_EXERCISE_. Reproduce exactly the opening lines of the listing, stopping after the line that contains "elements, STATE and PLOG. -/" and including it.
BEGIN MATERIAL FOR THE TASK
-- ==== Sys2Proof/Machine/Replicas.lean ====
section
/-! DEFINITION. Replicated tensors (spec/04 R74 to R95, R422): descriptors, contributions and groups, the joins, gossip, the
frontier and rejoin, and the instructions on replicas (spec/16 R345 to R357). The replica state is structured
(notes/assumptions/13.md). -/
namespace Sys2Proof.Machine

/-! ## Descriptors -/

/-- A valid object descriptor (R76): type, element format, bits of a wide lane, base exponent, group and the group's members,
elements, STATE and PLOG. -/
structure ObjD where
  typ : Nat
  fmt : Nat
  w : Nat
  bexp : Int
  group : Nat
  mem : List Nat
  n : Nat
  addr : Nat
  plog : Nat
  deriving DecidableEq, Repr

/-- A valid group descriptor (R75): T_absent in us and the members' contributor ids. -/
structure GrpD where
  tAbs : Nat
  mem : List Nat
  deriving DecidableEq, Repr

/-- The contributor id of a die (R74). -/
def State.contrib (s : State) (d : Nat) : Nat := 8 * s.devId + d

/-- TYPE, FMT and WFXW combine (R77). -/
def typeOk (typ fmt wc : Nat) : Bool :=
  match typ with
  | 1 => fmt ≤ 3
  | 2 => fmt ≤ 3 && wc == 0
  | 3 => fmt ≤ 6 && wc == 0
  | 4 => fmt == 0 && wc == 0
  | 5 => fmt ≤ 2
  | _ => false

/-- A sum type: PCSUM or CMEAN. -/
def ObjD.isSum (o : ObjD) : Bool := o.typ == 1 || o.typ == 5

/-- Elements per tile (R77). -/
def ObjD.perTile (o : ObjD) : Nat :=
  if o.isSum then (match o.w with | 64 => 512 | 128 => 256 | 192 => 128 | _ => 64) else 4096 / dtSize o.fmt

/-- Bytes of a delta element (R77). -/
def ObjD.elSize (o : ObjD) : Nat := if o.isSum then o.w / 8 else dtSize o.fmt

/-- Tiles of an object. -/
def ObjD.tiles (o : ObjD) : Nat := if o.typ = 4 then 1 else (o.n + o.perTile - 1) / o.perTile

/-- Elements of tile `t`; the last tile may be short. -/
def ObjD.count (o : ObjD) (t : Nat) : Nat := min o.perTile (o.n - t * o.perTile)

/-- The two 32-bit halves of words, low first. -/
def halves (ws : List Word) : List Nat := ws.flatMap fun w => [bf w 0 32, bf w 32 32]

/-- The object of descriptor words within its limits, STATE apart (R76, R77). -/
def objOf (ws : List Word) : Option ObjD :=
  let w0 := ws.getD 0 0#64
  let typ := bf w0 28 3
  let nd := bf w0 20 3 + 1
  let wc := bf w0 18 2
  let bexp := sInt 16 (bf w0 32 16)
  let dims := halves ((ws.drop 1).take 4)
  let n := (dims.take nd).foldl (· * ·) 1
  let plog := bf (ws.getD 6 0#64) 0 32
  let st := (ws.getD 5 0#64).toNat
  let ok := w0.getLsbD 31 && bf w0 0 18 == 0 && typeOk typ (bf w0 23 5) wc && decide (-1100 ≤ bexp) && decide (bexp ≤ 1100) &&
    (dims.take nd).all (fun x => decide (1 ≤ x) && decide (x ≤ 2 ^ 31)) && (dims.drop nd).all (· == 0) && decide (n ≤ 2 ^ 36) &&
    (typ != 4 || (nd == 1 && n == 2 ^ 20)) && st % 4096 == 0 && decide (16 ≤ plog) && decide (plog ≤ 2 ^ 20) &&
    bf (ws.getD 6 0#64) 32 32 == 0 && ws.getD 7 0#64 == 0#64
  if ok then some { typ := typ, fmt := bf w0 23 5, w := wfxW wc, bexp := bexp, group := bf w0 48 16, mem := [], n := n, addr := st, plog := plog } else none

/-- Numbers in ascending order without duplicates. -/
def rising : List Nat → Bool
  | a :: b :: r => decide (a < b) && rising (b :: r)
  | _ => true

/-- The group descriptor of an index on a die (R75, R78). -/
def State.readGroup (s : State) (d q g : Nat) : State × Option GrpD :=
  let r := s.reg 4 d (0x40 * q + 8)
  if 2 ^ bf r 0 5 ≤ g then (s, none)
  else match (s.charge d q (bf r 12 45 * 4096 + 64 * g) 64).engWords q (bf r 12 45 * 4096 + 64 * g) 8 with
  | (s1, .error _) => (s1, none)
  | (s1, .ok ws) =>
    let w0 := ws.getD 0 0#64
    let w1 := ws.getD 1 0#64
    let ta := bf w0 32 32
    let pr := bf w1 0 32
    if !w0.getLsbD 31 || bf w0 11 20 != 0 || !(ta == 0 || (decide (1000 ≤ ta) && decide (ta ≤ 10000000))) ||
        !(pr == 0 || (decide (50 ≤ pr) && decide (pr ≤ 100000))) || bf w1 32 32 != 0 || (ws.drop 3).any (· != 0#64) then (s1, none)
    else match (s1.chargeRange d q (ws.getD 2 0#64).toNat (2 * (bf w0 0 11 + 1))).engNums q (ws.getD 2 0#64).toNat 2 (bf w0 0 11 + 1) with
      | (s2, .error _) => (s2, none)
      | (s2, .ok m) =>
        if rising m && m.all (fun x => decide (x < 2 ^ 14)) then (s2, some { tAbs := if ta = 0 then 20000 else ta, mem := m }) else (s2, none)

/-- Bytes of an object's replica state (R79). -/
def stateBytes (o : ObjD) (nmem : Nat) : Nat :=
  let up := fun n => (n + 4095) / 4096 * 4096
  let z := dtSize o.fmt
  let w := o.w / 8 + 8
  let t := o.tiles
  4096 + 65536 + 65536 + 16384 + up (nmem * nmem * 4) +
    up (match o.typ with
      | 1 => o.n * w + (t + 7) / 8
      | 2 => o.n * z
      | 3 => o.n * z + 16 * t
      | 4 => 2 ^ 24
      | _ => o.n * w + 8 * t + (t + 7) / 8) + o.plog * 4096

/-- The pages of a range of virtual addresses lie in the stacks of a die; `k` bounds their number. -/
def State.inStacks (s : State) (d q a stop : Nat) : Nat → Bool
  | 0 => decide (stop ≤ a)
  | k + 1 =>
    if stop ≤ a then true
    else match s.walk q a with
      | none => false
      | some l => match l.loc a with
        | .hbm h => h / 2 ^ 37 == d && s.inStacks d q ((a / l.size + 1) * l.size) stop k
        | _ => false

/-- A replica state lies in paged space and in the die's own stacks (R76, R79). -/
def State.stateHere (s : State) (d q : Nat) (o : ObjD) (nmem : Nat) : Bool :=
  let stop := o.addr + stateBytes o nmem
  isPaged o.addr && isPaged (stop - 1) && s.inStacks d q o.addr stop (stateBytes o nmem / 65536 + 2)

/-- An object and its group on a die, where the descriptor is valid and the die is a member (R76, R78). -/
def State.readObj (s : State) (d q obj : Nat) : State × Option (ObjD × GrpD) :=
  let r := s.reg 4 d (0x40 * q)
  if 2 ^ bf r 0 5 ≤ obj then (s, none)
  else match (s.charge d q (bf r 12 45 * 4096 + 64 * obj) 64).engWords q (bf r 12 45 * 4096 + 64 * obj) 8 with
  | (s1, .error _) => (s1, none)
  | (s1, .ok ws) =>
    match objOf ws with
    | none => (s1, none)
    | some o =>
      match s1.readGroup d q o.group with
      | (s2, some g) =>
        if g.mem.contains (s.contrib d) && s2.stateHere d q o g.mem.length then (s2, some ({ o with mem := g.mem }, g)) else (s2, none)
      | (s2, none) => (s2, none)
END MATERIAL FOR THE TASK
_RESULT BELOW_.
-- ==== Sys2Proof/Machine/Replicas.lean ====
section
/-! DEFINITION. Replicated tensors (spec/04 R74 to R95, R422): descriptors, contributions and groups, the joins, gossip, the
frontier and rejoin, and the instructions on replicas (spec/16 R345 to R357). The replica state is structured
(notes/assumptions/13.md). -/
namespace Sys2Proof.Machine

/-! ## Descriptors -/

/-- A valid object descriptor (R76): type, element format, bits of a wide lane, base exponent, group and the group's members,
elements, STATE and PLOG. -/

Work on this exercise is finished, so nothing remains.